## Records for the exercise
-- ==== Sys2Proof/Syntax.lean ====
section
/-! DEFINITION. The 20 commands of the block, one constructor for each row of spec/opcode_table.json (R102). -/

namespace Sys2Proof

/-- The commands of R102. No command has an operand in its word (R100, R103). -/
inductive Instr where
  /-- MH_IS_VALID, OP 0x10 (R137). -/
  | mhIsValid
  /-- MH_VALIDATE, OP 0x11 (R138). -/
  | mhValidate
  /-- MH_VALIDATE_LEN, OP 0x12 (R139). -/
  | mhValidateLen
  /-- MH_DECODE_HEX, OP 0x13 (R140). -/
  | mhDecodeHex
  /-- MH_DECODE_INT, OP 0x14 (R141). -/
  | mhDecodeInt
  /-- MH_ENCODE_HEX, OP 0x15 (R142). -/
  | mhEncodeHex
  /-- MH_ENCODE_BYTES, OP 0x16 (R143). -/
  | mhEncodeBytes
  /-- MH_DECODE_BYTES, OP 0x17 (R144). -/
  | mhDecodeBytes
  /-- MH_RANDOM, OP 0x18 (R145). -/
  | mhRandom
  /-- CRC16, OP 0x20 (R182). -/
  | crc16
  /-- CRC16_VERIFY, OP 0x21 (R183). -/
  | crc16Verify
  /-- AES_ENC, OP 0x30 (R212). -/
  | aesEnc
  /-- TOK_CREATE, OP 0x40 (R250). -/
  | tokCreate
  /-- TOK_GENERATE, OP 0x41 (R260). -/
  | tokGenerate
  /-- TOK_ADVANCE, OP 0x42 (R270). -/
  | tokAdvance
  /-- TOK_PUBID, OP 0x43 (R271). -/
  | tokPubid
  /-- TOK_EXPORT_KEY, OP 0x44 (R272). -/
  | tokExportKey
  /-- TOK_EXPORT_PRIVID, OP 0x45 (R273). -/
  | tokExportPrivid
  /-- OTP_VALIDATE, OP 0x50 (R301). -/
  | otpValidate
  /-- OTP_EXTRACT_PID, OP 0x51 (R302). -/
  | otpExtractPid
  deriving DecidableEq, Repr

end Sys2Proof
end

==

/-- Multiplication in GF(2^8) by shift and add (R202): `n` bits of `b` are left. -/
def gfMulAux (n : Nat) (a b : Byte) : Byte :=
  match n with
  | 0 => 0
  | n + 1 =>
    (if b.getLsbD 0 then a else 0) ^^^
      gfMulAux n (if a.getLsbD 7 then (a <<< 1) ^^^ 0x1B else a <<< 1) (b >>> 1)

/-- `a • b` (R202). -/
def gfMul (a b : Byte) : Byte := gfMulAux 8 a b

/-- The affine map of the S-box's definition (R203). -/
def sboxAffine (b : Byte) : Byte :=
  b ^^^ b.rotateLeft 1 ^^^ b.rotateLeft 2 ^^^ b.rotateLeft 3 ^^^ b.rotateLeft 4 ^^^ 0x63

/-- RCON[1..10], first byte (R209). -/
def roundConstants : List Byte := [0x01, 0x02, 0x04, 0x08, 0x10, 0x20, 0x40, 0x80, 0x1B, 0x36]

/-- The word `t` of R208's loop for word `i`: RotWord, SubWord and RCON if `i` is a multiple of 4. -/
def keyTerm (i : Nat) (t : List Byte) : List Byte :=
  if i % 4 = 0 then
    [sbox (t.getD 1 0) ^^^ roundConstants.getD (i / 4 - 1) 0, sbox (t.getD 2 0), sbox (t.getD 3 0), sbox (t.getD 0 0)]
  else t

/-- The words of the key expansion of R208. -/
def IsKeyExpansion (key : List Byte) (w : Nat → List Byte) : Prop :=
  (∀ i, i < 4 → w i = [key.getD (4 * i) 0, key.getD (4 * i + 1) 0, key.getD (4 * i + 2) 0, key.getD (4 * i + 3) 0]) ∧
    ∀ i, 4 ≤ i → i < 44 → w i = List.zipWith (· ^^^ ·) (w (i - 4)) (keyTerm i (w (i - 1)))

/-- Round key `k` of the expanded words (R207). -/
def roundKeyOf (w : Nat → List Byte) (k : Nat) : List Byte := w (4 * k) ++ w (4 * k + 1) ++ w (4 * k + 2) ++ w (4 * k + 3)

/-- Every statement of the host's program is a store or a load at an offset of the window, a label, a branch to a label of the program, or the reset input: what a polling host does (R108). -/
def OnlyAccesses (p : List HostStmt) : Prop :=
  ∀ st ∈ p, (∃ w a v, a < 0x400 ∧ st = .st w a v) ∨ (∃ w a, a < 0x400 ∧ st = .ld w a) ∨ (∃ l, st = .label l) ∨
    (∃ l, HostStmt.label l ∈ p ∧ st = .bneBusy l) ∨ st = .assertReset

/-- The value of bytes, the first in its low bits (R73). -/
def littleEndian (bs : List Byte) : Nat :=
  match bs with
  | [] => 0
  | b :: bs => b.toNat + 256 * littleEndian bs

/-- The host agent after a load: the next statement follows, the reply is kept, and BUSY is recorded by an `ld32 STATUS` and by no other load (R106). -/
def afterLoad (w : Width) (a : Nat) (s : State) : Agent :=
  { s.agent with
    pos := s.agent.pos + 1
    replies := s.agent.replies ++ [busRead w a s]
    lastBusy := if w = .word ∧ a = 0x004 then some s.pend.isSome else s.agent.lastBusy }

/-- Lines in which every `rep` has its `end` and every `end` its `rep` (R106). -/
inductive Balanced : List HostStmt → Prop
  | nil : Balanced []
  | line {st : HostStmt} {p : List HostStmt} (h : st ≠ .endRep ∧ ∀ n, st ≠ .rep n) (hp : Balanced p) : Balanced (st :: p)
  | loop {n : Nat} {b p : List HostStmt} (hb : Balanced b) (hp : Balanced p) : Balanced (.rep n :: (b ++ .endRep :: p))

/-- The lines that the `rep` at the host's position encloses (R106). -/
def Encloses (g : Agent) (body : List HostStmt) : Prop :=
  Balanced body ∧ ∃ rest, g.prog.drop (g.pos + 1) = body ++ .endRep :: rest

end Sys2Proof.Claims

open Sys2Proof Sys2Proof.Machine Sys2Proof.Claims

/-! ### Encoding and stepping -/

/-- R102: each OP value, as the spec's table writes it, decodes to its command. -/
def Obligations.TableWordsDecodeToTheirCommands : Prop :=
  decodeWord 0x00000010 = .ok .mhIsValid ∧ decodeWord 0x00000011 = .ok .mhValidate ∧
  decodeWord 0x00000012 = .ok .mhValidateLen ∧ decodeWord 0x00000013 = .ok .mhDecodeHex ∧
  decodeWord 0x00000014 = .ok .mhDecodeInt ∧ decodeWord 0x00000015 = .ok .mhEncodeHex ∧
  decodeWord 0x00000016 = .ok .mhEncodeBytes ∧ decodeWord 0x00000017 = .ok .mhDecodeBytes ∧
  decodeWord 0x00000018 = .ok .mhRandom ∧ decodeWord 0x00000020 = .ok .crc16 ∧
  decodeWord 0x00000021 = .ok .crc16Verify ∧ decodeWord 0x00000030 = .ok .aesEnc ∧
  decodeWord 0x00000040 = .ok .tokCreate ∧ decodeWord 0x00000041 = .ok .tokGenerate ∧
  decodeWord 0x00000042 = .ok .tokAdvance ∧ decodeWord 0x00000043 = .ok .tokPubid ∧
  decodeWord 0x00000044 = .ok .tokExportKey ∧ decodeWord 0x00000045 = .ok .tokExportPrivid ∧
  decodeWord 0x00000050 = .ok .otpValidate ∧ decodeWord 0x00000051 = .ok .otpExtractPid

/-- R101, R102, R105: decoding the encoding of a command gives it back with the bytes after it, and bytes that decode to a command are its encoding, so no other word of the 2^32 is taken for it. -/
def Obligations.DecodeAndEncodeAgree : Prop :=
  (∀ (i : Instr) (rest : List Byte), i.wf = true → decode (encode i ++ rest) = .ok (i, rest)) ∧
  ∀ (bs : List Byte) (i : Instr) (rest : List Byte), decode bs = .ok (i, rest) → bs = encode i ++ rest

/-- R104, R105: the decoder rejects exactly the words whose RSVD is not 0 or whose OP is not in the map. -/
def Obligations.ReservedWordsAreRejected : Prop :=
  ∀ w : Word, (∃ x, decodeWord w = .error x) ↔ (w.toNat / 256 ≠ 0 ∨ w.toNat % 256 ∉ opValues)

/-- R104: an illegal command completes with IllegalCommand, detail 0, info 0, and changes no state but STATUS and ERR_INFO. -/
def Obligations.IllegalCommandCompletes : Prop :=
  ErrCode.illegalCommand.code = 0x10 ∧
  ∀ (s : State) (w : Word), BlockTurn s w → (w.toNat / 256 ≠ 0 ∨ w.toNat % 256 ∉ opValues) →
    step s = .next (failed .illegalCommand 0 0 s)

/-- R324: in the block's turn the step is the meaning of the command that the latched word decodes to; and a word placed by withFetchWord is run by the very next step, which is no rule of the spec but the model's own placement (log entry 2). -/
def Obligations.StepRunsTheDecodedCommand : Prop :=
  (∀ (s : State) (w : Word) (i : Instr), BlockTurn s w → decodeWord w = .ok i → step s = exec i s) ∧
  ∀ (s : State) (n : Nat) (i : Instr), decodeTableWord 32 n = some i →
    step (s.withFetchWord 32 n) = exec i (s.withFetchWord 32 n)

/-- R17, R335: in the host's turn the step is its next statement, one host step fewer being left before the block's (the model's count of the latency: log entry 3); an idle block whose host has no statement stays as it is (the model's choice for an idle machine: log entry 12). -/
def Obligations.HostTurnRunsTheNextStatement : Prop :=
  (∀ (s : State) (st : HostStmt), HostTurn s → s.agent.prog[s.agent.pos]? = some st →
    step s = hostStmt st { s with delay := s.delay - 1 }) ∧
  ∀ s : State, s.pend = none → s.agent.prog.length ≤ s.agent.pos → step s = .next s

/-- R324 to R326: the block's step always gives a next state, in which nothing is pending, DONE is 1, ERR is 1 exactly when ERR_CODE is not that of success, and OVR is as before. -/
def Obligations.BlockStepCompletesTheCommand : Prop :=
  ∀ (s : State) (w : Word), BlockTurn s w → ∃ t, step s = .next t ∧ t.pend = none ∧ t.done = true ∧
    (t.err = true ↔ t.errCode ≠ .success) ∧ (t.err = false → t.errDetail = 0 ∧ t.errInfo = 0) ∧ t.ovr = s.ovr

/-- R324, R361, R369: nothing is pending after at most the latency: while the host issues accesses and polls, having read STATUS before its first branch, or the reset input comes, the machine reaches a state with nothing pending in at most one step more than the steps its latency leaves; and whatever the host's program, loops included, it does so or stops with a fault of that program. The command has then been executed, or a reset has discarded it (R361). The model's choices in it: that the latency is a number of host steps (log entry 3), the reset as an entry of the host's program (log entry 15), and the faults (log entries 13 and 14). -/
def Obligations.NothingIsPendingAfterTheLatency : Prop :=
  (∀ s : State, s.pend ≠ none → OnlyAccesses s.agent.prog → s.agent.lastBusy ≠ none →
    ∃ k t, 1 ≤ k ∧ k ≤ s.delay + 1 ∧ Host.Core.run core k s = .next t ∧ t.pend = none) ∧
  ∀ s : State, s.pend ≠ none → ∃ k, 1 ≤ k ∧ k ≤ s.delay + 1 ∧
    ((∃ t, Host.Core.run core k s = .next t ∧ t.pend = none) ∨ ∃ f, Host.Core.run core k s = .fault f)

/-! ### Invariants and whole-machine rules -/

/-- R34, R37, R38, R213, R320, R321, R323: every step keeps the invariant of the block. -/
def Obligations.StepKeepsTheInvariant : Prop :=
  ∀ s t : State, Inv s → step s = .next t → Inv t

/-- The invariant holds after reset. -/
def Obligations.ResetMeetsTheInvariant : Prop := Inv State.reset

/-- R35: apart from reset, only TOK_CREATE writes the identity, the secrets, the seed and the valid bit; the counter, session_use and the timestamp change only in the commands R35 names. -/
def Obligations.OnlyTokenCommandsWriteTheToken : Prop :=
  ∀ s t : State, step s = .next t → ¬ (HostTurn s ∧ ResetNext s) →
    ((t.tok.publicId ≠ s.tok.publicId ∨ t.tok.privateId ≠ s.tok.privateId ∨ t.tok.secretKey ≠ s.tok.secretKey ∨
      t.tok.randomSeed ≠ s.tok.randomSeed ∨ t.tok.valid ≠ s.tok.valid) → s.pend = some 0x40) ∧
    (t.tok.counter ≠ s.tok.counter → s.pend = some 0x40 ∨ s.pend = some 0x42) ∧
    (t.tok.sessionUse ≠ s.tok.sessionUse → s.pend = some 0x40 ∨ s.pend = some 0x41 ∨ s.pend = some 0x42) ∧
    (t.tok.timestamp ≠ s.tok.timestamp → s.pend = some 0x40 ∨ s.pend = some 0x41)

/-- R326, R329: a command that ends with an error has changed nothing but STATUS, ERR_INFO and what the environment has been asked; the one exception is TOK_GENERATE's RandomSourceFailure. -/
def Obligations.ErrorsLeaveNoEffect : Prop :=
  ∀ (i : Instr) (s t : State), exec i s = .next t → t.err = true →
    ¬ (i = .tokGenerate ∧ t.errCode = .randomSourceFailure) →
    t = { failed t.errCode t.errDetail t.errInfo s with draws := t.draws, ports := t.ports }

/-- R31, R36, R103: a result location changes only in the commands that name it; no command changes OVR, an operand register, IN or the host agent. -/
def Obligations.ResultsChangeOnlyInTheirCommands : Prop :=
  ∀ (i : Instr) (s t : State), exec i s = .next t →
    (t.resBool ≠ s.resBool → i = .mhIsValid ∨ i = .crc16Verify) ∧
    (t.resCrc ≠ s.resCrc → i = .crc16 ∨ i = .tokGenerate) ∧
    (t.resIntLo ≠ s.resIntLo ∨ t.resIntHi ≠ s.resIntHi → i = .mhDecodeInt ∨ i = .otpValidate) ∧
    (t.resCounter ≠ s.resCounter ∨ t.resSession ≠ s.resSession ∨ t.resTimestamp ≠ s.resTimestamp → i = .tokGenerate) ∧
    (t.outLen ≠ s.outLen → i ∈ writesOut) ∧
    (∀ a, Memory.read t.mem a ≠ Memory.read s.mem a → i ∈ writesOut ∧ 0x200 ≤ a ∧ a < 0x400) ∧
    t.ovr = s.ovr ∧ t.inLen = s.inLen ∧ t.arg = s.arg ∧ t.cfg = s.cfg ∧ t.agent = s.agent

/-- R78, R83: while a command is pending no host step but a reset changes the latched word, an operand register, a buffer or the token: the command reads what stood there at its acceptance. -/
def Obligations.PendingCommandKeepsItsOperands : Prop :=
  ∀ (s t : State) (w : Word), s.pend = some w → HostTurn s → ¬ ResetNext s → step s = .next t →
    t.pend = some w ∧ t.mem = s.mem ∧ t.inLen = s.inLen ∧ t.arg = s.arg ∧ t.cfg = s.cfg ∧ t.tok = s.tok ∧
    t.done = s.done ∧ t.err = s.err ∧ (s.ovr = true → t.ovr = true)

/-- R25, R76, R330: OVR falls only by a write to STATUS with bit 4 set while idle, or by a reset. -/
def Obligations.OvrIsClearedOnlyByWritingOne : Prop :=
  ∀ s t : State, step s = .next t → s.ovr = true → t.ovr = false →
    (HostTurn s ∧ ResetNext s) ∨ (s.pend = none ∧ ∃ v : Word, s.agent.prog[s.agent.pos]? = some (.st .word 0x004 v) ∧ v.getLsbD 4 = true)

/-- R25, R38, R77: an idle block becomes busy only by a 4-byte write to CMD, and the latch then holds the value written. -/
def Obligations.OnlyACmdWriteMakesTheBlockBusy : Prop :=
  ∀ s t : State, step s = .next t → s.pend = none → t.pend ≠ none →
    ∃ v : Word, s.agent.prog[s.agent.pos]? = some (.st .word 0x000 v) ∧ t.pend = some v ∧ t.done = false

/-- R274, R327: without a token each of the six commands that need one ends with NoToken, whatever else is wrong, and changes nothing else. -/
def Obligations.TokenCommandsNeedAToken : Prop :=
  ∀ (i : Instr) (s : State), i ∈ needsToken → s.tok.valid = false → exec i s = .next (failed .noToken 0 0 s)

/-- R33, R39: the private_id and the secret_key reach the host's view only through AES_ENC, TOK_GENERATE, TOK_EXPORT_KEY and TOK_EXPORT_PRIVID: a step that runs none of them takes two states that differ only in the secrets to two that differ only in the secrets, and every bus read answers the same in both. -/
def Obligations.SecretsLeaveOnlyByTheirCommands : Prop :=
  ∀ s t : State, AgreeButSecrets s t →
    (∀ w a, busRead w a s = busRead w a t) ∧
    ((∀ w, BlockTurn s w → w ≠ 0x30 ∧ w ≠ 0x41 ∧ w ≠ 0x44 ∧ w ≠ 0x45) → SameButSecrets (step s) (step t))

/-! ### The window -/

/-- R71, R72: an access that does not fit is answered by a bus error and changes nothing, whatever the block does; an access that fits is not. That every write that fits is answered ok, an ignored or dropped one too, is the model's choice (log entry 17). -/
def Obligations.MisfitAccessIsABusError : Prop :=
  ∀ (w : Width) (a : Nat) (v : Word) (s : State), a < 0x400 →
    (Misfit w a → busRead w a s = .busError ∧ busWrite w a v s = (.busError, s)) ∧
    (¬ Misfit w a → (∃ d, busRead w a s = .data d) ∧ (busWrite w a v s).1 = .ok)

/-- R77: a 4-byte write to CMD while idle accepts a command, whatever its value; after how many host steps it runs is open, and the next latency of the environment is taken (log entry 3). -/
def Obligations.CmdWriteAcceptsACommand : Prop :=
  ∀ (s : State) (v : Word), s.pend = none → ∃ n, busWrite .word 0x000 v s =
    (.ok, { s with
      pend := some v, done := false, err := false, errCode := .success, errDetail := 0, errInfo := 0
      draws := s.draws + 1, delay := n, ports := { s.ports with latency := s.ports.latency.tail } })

* * *

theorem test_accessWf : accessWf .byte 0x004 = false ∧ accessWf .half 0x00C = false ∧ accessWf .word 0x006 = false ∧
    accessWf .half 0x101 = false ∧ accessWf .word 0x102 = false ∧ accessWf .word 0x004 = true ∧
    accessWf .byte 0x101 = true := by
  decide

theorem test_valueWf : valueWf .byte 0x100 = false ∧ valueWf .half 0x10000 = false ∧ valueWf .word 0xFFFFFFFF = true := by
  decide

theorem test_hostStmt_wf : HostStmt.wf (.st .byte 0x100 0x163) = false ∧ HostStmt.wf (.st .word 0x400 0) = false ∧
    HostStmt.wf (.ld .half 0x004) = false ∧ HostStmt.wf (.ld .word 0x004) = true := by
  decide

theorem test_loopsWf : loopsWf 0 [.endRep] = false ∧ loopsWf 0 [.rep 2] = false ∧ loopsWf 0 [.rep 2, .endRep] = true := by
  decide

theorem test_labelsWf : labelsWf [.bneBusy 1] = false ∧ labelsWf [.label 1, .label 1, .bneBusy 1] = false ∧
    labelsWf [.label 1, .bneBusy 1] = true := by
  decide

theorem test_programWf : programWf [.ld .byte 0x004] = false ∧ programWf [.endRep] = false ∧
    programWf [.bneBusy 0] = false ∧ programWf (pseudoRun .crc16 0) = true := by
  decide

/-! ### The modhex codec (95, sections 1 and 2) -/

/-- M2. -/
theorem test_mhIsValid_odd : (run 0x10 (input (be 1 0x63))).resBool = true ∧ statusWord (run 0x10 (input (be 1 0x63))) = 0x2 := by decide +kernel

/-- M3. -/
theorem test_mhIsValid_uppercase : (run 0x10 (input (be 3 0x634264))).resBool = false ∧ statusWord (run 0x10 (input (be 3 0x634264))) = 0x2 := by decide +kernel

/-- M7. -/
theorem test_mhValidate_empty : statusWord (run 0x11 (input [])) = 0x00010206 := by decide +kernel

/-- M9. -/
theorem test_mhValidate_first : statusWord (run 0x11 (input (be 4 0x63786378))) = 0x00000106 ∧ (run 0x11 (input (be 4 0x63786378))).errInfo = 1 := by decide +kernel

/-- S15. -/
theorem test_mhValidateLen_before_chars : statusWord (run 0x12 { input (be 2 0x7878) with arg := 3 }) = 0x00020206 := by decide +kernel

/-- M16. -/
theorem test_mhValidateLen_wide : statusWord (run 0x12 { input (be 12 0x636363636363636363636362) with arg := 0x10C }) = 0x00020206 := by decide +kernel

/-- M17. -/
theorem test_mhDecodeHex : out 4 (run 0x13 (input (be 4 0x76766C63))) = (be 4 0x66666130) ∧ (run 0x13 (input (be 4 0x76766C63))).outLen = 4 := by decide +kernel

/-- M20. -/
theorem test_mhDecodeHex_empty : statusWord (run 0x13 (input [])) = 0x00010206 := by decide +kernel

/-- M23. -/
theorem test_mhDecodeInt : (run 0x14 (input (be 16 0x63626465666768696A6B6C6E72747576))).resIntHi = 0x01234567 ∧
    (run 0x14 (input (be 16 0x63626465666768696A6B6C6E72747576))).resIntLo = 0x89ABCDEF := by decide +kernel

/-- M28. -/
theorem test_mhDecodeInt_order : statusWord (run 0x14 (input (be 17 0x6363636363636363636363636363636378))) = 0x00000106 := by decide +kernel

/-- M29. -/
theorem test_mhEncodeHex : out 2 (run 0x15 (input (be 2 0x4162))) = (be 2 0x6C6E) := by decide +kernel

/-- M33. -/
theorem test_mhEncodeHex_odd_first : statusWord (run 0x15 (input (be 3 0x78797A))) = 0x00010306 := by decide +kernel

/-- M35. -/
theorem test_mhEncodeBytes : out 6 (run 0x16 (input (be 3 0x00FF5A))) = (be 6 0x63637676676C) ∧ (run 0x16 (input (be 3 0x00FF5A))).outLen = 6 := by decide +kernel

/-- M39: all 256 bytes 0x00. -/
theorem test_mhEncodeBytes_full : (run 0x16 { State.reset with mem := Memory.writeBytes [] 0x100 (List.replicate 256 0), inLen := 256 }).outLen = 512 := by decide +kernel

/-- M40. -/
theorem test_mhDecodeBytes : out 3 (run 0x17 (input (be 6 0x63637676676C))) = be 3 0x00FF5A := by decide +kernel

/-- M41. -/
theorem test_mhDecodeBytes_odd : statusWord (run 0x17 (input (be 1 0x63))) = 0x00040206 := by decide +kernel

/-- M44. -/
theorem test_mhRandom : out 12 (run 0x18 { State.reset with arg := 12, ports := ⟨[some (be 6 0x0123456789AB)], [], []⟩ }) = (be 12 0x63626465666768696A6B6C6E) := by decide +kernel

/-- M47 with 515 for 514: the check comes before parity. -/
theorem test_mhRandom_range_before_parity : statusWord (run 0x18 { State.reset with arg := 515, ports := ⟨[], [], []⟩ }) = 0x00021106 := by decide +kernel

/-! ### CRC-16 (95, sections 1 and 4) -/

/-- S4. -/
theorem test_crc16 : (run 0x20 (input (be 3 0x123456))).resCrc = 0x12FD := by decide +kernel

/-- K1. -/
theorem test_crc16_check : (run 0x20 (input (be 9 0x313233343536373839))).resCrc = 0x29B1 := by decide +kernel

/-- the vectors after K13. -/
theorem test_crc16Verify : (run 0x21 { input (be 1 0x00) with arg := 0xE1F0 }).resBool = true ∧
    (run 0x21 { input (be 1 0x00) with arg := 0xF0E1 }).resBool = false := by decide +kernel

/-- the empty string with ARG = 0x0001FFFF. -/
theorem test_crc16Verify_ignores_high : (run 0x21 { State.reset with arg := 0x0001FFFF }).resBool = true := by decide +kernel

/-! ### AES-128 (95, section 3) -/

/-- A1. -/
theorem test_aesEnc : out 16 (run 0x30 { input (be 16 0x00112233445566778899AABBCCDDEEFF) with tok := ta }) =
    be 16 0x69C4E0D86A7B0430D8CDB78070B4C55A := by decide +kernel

## Problem
Reproduce verbatim the lines above, from the line with "t.done = false" through the line with "def Obligations.SecretsLeaveOnlyByTheirCommands : Prop".

## Exercise output
    ∃ v : Word, s.agent.prog[s.agent.pos]? = some (.st .word 0x000 v) ∧ t.pend = some v ∧ t.done = false

/-- R274, R327: without a token each of the six commands that need one ends with NoToken, whatever else is wrong, and changes nothing else. -/
def Obligations.TokenCommandsNeedAToken : Prop :=
  ∀ (i : Instr) (s : State), i ∈ needsToken → s.tok.valid = false → exec i s = .next (failed .noToken 0 0 s)

/-- R33, R39: the private_id and the secret_key reach the host's view only through AES_ENC, TOK_GENERATE, TOK_EXPORT_KEY and TOK_EXPORT_PRIVID: a step that runs none of them takes two states that differ only in the secrets to two that differ only in the secrets, and every bus read answers the same in both. -/
def Obligations.SecretsLeaveOnlyByTheirCommands : Prop :=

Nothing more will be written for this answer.